1. Create `filter()` transformation to select the lines containing the keyword Spark.
2. How many lines in `fileRDD_filter` contain the keyword Spark?
3. Print the first four lines of the resulting RDD.

In [27]:
# Load the data
file_path = 'data-sources/sample_text.md'
fileRDD = sc.textFile(file_path)

# Filter the fileRDD to select lines with Spark keyword
fileRDD_filter = fileRDD.filter(lambda line: 'Spark' in line)

# How many lines are there in fileRDD?
print("The total number of lines with the keyword Spark is", fileRDD_filter.count())

# Print the first four lines of fileRDD
print("\nFirst 4 lines of filtered file:")
for i, line in enumerate(fileRDD_filter.take(4)):
  print(f'({i+1}) - {line}')

The total number of lines with the keyword Spark is 7

First 4 lines of filtered file:
(1) - Examples for Learning Spark
(2) - Examples for the Learning Spark book. These examples require a number of libraries and as such have long build files. We have also added a stand alone example with minimal dependencies and a small build file
(3) - These examples have been updated to run against Spark 1.3 so they may
(4) - be slightly different than the versions in your copy of "Learning Spark".


## Pair RDDs in PySpark

Pair RDD is a special data structure to work with key/value pairs datasets. Pair RDD: Key is the identifier and value is the data.
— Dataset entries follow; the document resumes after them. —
-- ==== Sys2Proof/Machine/Container.lean ====
section
/-!
DEFINITION. The container unit: WRGH, WRFR, CLOSE, PRGH, PRFH (43 R250 to R258).
-/

namespace Sys2Proof.Machine

/-- WRGH after the sink has accepted every byte (43 R254). -/
def wrghDone (s : State) : State := complete (({ s with cwState := .hdr }).setRes 0 24)

/-- WRGH after its check (43 R254). -/
def wrghBody (s : State) : State := sinkThen (wrghBytes s) wrghDone s

/-- 43 R254. The block hangs when its check passes and the sink leaves one of the header's bytes unanswered (60 R341; log 5). -/
def execWrgh (s : State) : Host.Outcome State Fault Refusal :=
  if (firstError (wrghChecks s.cwState)).isNone && sinkHangs s.sinkPlan (wrghBytes s).length then
    .fault .sinkNeverAnswers
  else .next (guarded (wrghChecks s.cwState) wrghBody s)

/-- WRFR after the sink has accepted every byte of a frame with a payload of `len` bytes (43 R255). -/
def wrfrDone (len : Nat) (s : State) : State :=
  complete ((({ s with cwState := .frame, frames := s.frames + 1 }).setRes 0
    (BitVec.ofNat 32 (24 + len + pad len))).setRes 1 (BitVec.ofNat 32 (pad len)))

/-- WRFR after its checks (43 R255). -/
def wrfrBody (s : State) : State := sinkThen (wrfrBytes s) (wrfrDone (s.arg 6)) s

/-- 43 R255. The block hangs when its checks pass and the sink leaves one of the frame's bytes unanswered (60 R341; log 5). -/
def execWrfr (s : State) : Host.Outcome State Fault Refusal :=
  if (firstError (wrfrChecks s.cwState s.arg)).isNone && sinkHangs s.sinkPlan (wrfrBytes s).length then
    .fault .sinkNeverAnswers
  else .next (guarded (wrfrChecks s.cwState s.arg) wrfrBody s)

/-- CLOSE after its check (43 R256). -/
def closeBody (s : State) : State := complete { s with cwState := .closed }

/-- 43 R256. -/
def execClose (s : State) : Host.Outcome State Fault Refusal :=
  .next (guarded (closeChecks s.cwState) closeBody s)

/-- Field `m` of the header at arg[0] (43 R257). -/
def headerField (s : State) (m : Nat) : Word := s.mem.field (s.arg 0 + 4 * m)

/-- PRGH after its checks (43 R257). -/
def prghBody (s : State) : State :=
  complete ((((s.setRes 0 (headerField s 2)).setRes 1 (headerField s 3)).setRes 2 (headerField s 4)).setRes 3
    (headerField s 5))

/-- 43 R257. -/
def execPrgh (s : State) : Host.Outcome State Fault Refusal :=
  .next (guarded (headerChecks s.arg ++ globalHeaderChecks s.params.magic s.mem (s.arg 0)) prghBody s)

/-- PRFH after its checks (43 R258). -/
def prfhBody (s : State) : State :=
  complete ((((((s.setRes 0 (headerField s 0)).setRes 1 (headerField s 1)).setRes 2 (headerField s 2)).setRes 3
    (headerField s 3)).setRes 4 (headerField s 4)).setRes 5 (headerField s 5))

/-- 43 R258. -/
def execPrfh (s : State) : Host.Outcome State Fault Refusal :=
  .next (guarded (headerChecks s.arg) prfhBody s)

end Sys2Proof.Machine
end

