-- ==== Sys2Proof/Machine/Engine.lean ====
section
/-!
DEFINITION. The engine inside a codec command (10_state section 4; log 20): one sample of a channel encode (40 R141, 10 R47,
R48), the end of a channel, one record of a channel decode (41 R183), and the start of each codec command after its checks.
-/

namespace Sys2Proof.Machine

/-! ### Encoding (ENCCH, CMPFR) -/

/-- The view and the destination of the running channel encode: ENCCH's, or those of channel `ch` of CMPFR (42 R231). -/
structure EncodeJob where
  src : Nat
  stride : Nat
  count : Nat
  dst : Nat
deriving DecidableEq, Repr

/-- 40 R147 and 42 R222, R231: the job of the latched command. -/
def encodeJob (s : State) : EncodeJob :=
  if s.runningOp = 0x04 then ⟨s.arg 0 + s.frame.ch.val, 4, s.arg 1, s.arg 2 + s.frame.total⟩
  else ⟨s.arg 0, s.arg 1, s.arg 2, s.arg 3⟩

/-- 10 R47: one sample. The bytes a flush emits go to the output cursor. -/
def encodeSample (s : State) : State :=
  match encoderStep s.enc.n s.enc.c (s.mem.read ((encodeJob s).src + (encodeJob s).stride * s.enc.i)) with
  | .error e => raise (encoderError e) s
  | .ok (r, n', c') =>
    { s with
      mem := s.mem.writeBytes ((encodeJob s).dst + s.enc.w) r
      enc := ⟨s.enc.i + 1, s.enc.w + r.length, n', c'⟩ }

/-- The end of a channel whose encoding took `enc.w` bytes: the next channel of CMPFR, or the end of the command. -/
def channelEncoded (s : State) : State :=
  if s.runningOp = 0x04 then
    if s.frame.ch = 3 then
      finishCompress (s.arg 2) (s.arg 3) (s.frame.total + s.enc.w) (s.frame.lens ++ [s.enc.w]) s
    else
      { s with
        enc := encIdle
        frame := ⟨s.frame.ch + 1, s.frame.total + s.enc.w, s.frame.lens ++ [s.enc.w]⟩ }
  else complete (s.setRes 0 (BitVec.ofNat 32 s.enc.w))

/-- 40 R142: the flush at the end of a channel. -/
def encodeEnd (s : State) : State :=
  match flushRun s.enc.n s.enc.c with
  | .error e => raise (encoderError e) s
  | .ok r =>
    channelEncoded
      { s with
        mem := s.mem.writeBytes ((encodeJob s).dst + s.enc.w) r
        enc := { s.enc with w := s.enc.w + r.length, n := 0 } }

/-- One engine step of a channel encode (10 R47). -/
def encodeStep (s : State) : State :=
  if s.enc.i < (encodeJob s).count then encodeSample s else encodeEnd s

/-! ### Decoding (DECCH, DCMFR) -/

/-- 30 R100, 41 R180: the record form at the cursor of the running channel decode. -/
def fetchRecord (s : State) : Except DecodeReject Instr :=
  decode (.stream (s.mem.window (decodeJob s).src (decodeJob s).len s.dec.pos))

/-- The end of a channel: the next channel of DCMFR, the check for trailing bytes after its last one (42 R228), or the end of
DECCH (41 R187). -/
def decodeEnd (s : State) : State :=
  if s.runningOp = 0x05 then
    if s.frame.ch = 3 then
      match trailingError s.dec.pos (s.arg 1) with
      | some (f, k) => raise (.format f k s.dec.pos) s
      | none =>
        complete (setChannelResults s.dec.pos (s.frame.lens ++ [s.dec.pos - s.frame.total]) s)
    else
      { s with
        dec := ⟨s.dec.pos, s.arg 2, 0⟩
        frame := ⟨s.frame.ch + 1, s.dec.pos, s.frame.lens ++ [s.dec.pos - s.frame.total]⟩ }
  else complete (s.setRes 0 (BitVec.ofNat 32 s.dec.pos))

/-! ### The start of a codec command -/

/-- The internal state at the start of a channel encode (10 R47, R48, R50, R53). -/
def startEncode (s : State) : State := { s with phase := .encode, enc := encIdle, frame := frameIdle }

/-- The internal state at the start of a channel decode that owes `count` samples (10 R46, R49, R53). -/
def startDecode (count : Nat) (s : State) : State :=
  { s with phase := .decode, dec := ⟨0, count, 0⟩, frame := frameIdle }

/-- The checks of a codec command and its first internal boundary; no other command has one (log 20). -/
def beginCommand (i : Instr) (s : State) : Option State :=
  match i with
  | .encch => some (guarded (encchChecks s.params.maxPixels s.arg) startEncode s)
  | .cmpfr => some (guarded (cmpfrChecks s.params.maxPixels s.arg) startEncode s)
  | .decch => some (guarded (decchChecks s.params.maxPixels s.arg) (startDecode (s.arg 2)) s)
  | .dcmfr => some (guarded (dcmfrChecks s.params.maxPixels s.arg) (startDecode (s.arg 2)) s)
  | .recShort _ _ | .recLong _ _ _ | .emitrec | .wrgh | .wrfr | .close | .prgh | .prfh | .clrerr | .srst => none

end Sys2Proof.Machine
end

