-- ==== Sys2Proof/Machine/Core.lean ====
section
/-!
DEFINITION. The machine as the host runs it.
-/

def Sys2Proof.core : Host.Core :=
  { State := Sys2Proof.Machine.State
    Fault := Sys2Proof.Machine.Fault
    Refusal := Sys2Proof.Machine.Refusal
    step := Sys2Proof.Machine.step
    reset := Sys2Proof.Machine.State.reset }
end

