/-- A round of the decoder at a record that fails (41 R183). -/
theorem decodeStep_of_recordFails {f : FormatSub} (ho : s.dec.owed ≠ 0)
    (h : RecordFails s.params.decRejectNoncanonical (bytesAtCursor s) s.dec.owed f) :
    decodeStep s = .next (raise (.format f s.frame.ch s.dec.pos) s) := by
  rcases h with h | ⟨r, h, hr, rfl⟩
  · cases hf : decodeRecordForm (bytesAtCursor s) with
    | error e =>
      rw [decodeRecord_of_form_error hf] at h
      cases h
      exact decodeStep_of_form_error ho hf
    | ok i =>
      rw [decodeStep_of_form ho hf]
      cases he : recordError s.params.decRejectNoncanonical (recordOf i) with
      | some g =>
        rw [decodeRecord_of_illegal hf he] at h
        cases h
        rw [runRecord_of_illegal he]
      | none =>
        rw [decodeRecord_of_form hf he] at h
        cases h
  · obtain ⟨i, hf, he, rfl⟩ := form_of_decodeRecord h
    rw [decodeStep_of_form ho hf, runRecord_of_overshoot he hr]

/-- A round of the decoder at a record that is legal and fits the owed count (41 R183). -/
theorem decodeStep_of_record {r : Record} (ho : s.dec.owed ≠ 0)
    (h : decodeRecord s.params.decRejectNoncanonical (bytesAtCursor s) = .ok r) (hl : r.len ≤ s.dec.owed) :
    decodeStep s = .next { s with
      mem := s.mem.fillSlots (decodeJob s).dst (decodeJob s).stride r.val s.dec.j r.len
      dec := advance r s.dec } := by
  obtain ⟨i, hf, he, rfl⟩ := form_of_decodeRecord h
  rw [decodeStep_of_form ho hf, runRecord_of_legal he hl]

end

/-- A channel decode that owes samples goes on after a record that is legal and fits the owed count. -/
theorem decodeChannel_of_record {rej : Bool} {stream : Nat → List Byte} {d : DecState} {r : Record}
    (ho : d.owed ≠ 0) (h : decodeRecord rej (stream d.pos) = .ok r) (hl : r.len ≤ d.owed) (dst stride fuel : Nat)
    (m : Memory) :
    decodeChannel rej stream dst stride (fuel + 1) m d =
      decodeChannel rej stream dst stride fuel (m.fillSlots dst stride r.val d.j r.len) (advance r d) := by
  simp only [decodeChannel, ho, if_false, h, if_neg (Nat.not_lt.2 hl)]

/-- A record fails, or is legal and fits the owed count. -/
theorem recordFails_or_fits (rej : Bool) (bs : List Byte) (owed : Nat) :
    (∃ f, RecordFails rej bs owed f) ∨ ∃ r, decodeRecord rej bs = .ok r ∧ r.len ≤ owed := by
  cases h : decodeRecord rej bs with
  | error f => exact .inl ⟨f, .inl h⟩
  | ok r =>
    by_cases hl : r.len ≤ owed
    · exact .inr ⟨r, rfl, hl⟩
    · exact .inl ⟨.overshoot, .inr ⟨r, h, Nat.lt_of_not_le hl, rfl⟩⟩

section
variable {s : State} {f : FrameState} {j : DecodeJob}

/-- From between two records to the end of the channel decode: the engine's rounds are those of DecodeChannel. The stream
stays as it is, because no slot lies in it. -/
theorem runs_decoding (hb : s.busy = true) (hib : s.inbox = []) (hj : decodeJob { s with frame := f } = j)
    (hsep : ∀ t < j.count, ¬ (j.src ≤ j.dst + j.stride * t ∧ j.dst + j.stride * t < j.src + j.len)) {fuel : Nat}
    {m : Memory} {d : DecState} (hfuel : j.len - d.pos < fuel) (hd : d.j + d.owed ≤ j.count)
    (hm : SameBytes j.src j.len s.mem m) :
    Runs (decoding s m d f) (channelDecoded s f
      (decodeChannel s.params.decRejectNoncanonical (s.mem.window j.src j.len) j.dst j.stride fuel m d)) := by
  induction fuel generalizing m d with
  | zero => omega
  | succ fuel ih =>
    have hjob : decodeJob (decoding s m d f) = j := hj
    have hstep : step (decoding s m d f) = decodeStep (decoding s m d f) := step_decode hb hib rfl
    have hform : bytesAtCursor (decoding s m d f) = s.mem.window j.src j.len d.pos := by
      rw [bytesAtCursor, hjob]
      exact window_congr hm d.pos
    by_cases ho : d.owed = 0
    · rw [decodeChannel, if_pos ho]
      exact .of_step (hstep.trans (if_pos ho))
    · rcases recordFails_or_fits s.params.decRejectNoncanonical (s.mem.window j.src j.len d.pos) d.owed with
        ⟨e, he⟩ | ⟨r, hr, hl⟩
      · rw [decodeChannel_of_recordFails ho he]
        rw [← hform] at he
        exact .of_step (hstep.trans (decodeStep_of_recordFails ho he))
      · rw [decodeChannel_of_record ho hr hl]
        obtain ⟨hwidth, hw2, -, -⟩ := decodeRecord_ok hr
        rw [window_length] at hwidth
        have hm' : SameBytes j.src j.len s.mem (m.fillSlots j.dst j.stride r.val d.j r.len) :=
          fillSlots_keeps (fun m t _ h2 h => h.write (hsep t (by omega)) _) hm
        have hrun := ih (d := advance r d) (by simp only [advance]; omega) (by simp only [advance]; omega) hm'
        rw [← hform] at hr
        have hnext := decodeStep_of_record (s := decoding s m d f) ho hr hl
        rw [hjob] at hnext
        exact .cons (hstep.trans hnext) hrun
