/-- The sound of one house block: reads, base currents, selection, every output's path, clips, the microphone and the
return side words. `flags` are the tone flags that source selection reads (10 R173). `old` is the state at the house
block before its interval event: from it come the sources, the house levels, the pilots and the return side words; `s`
is the state after the event, and from it the base currents, whose target is formed after the alarms have stepped
(04 R83, log 2). The block has `periods` sample periods, of which the stores hand on 48 frames (02 R41, log 25, log 36). -/
def runSound (periods : Nat) (flags : Tab Bool 192) (old s : State) : State :=
  let handed := s.lanes.map Lane.handed
  let b := overScreens raiseBase s
  let plan : Tab Plan 12 := .ofFn fun n => old.plan handed n
  let (noise, middle) := noiseSamples Config.blockSamples b.noise
  let (lateNoise, register) := noiseSamples (periods - Config.blockSamples) middle
  let tone := toneOf b.toneGain noise
  let late := toneOf b.toneGain lateNoise
  let ran : Tab Ran 192 := .ofFn fun o => old.runOne b plan tone late flags o
  { b with
    lanes := b.lanes.map Lane.afterRead
    noise := register
    blockPeriods := max Config.blockSamples periods
    lateDraws := b.lateDraws + 1
    outputs := ran.map Ran.output
    micRunning := b.micRunning + blockEnergy (slot (handed.get measurementLane) 1)
    meters := b.meters.update fun n m =>
      m.addClips ((plan.get n).program.clips + (plan.get n).pagingClips + ((ranOn ran n).map Ran.clips).sum)
    routes := b.routes.update fun n x => { x with figures := (plan.get n).figures }
    attenuations := b.attenuations.update fun n a =>
      { a with
        figures := b.gainFigures (old.screens.get n).level ((ranOn ran n).filter Ran.muted).length n }
    returnWords := .ofFn fun n => old.returnWord (b.applied n) n }

end Sys2Proof.Machine
end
### Creating pair RDDs - From a list of key-value tuple

In [28]:
my_tuple = [('Sam', 23), ('Mary', 34), ('Peter', 25)]
pairRDD_tuple = sc.parallelize(my_tuple)

# Reviewing the created pair RDDs
print(f'''
Data: {pairRDD_tuple.collect()}
Keys: {pairRDD_tuple.keys().collect()}
Values: {pairRDD_tuple.values().collect()}
''')


Data: [('Sam', 23), ('Mary', 34), ('Peter', 25)]
Keys: ['Sam', 'Mary', 'Peter']
Values: [23, 34, 25]



### Creating pair RDDs - From a regular RDD

In [29]:
my_list = ['Sam 23', 'Mary 34', 'Peter 25']
regularRDD = sc.parallelize(my_list)
pairRDD_RDD = regularRDD.map(lambda s: (s.split(' ')[0], s.split(' ')[1]))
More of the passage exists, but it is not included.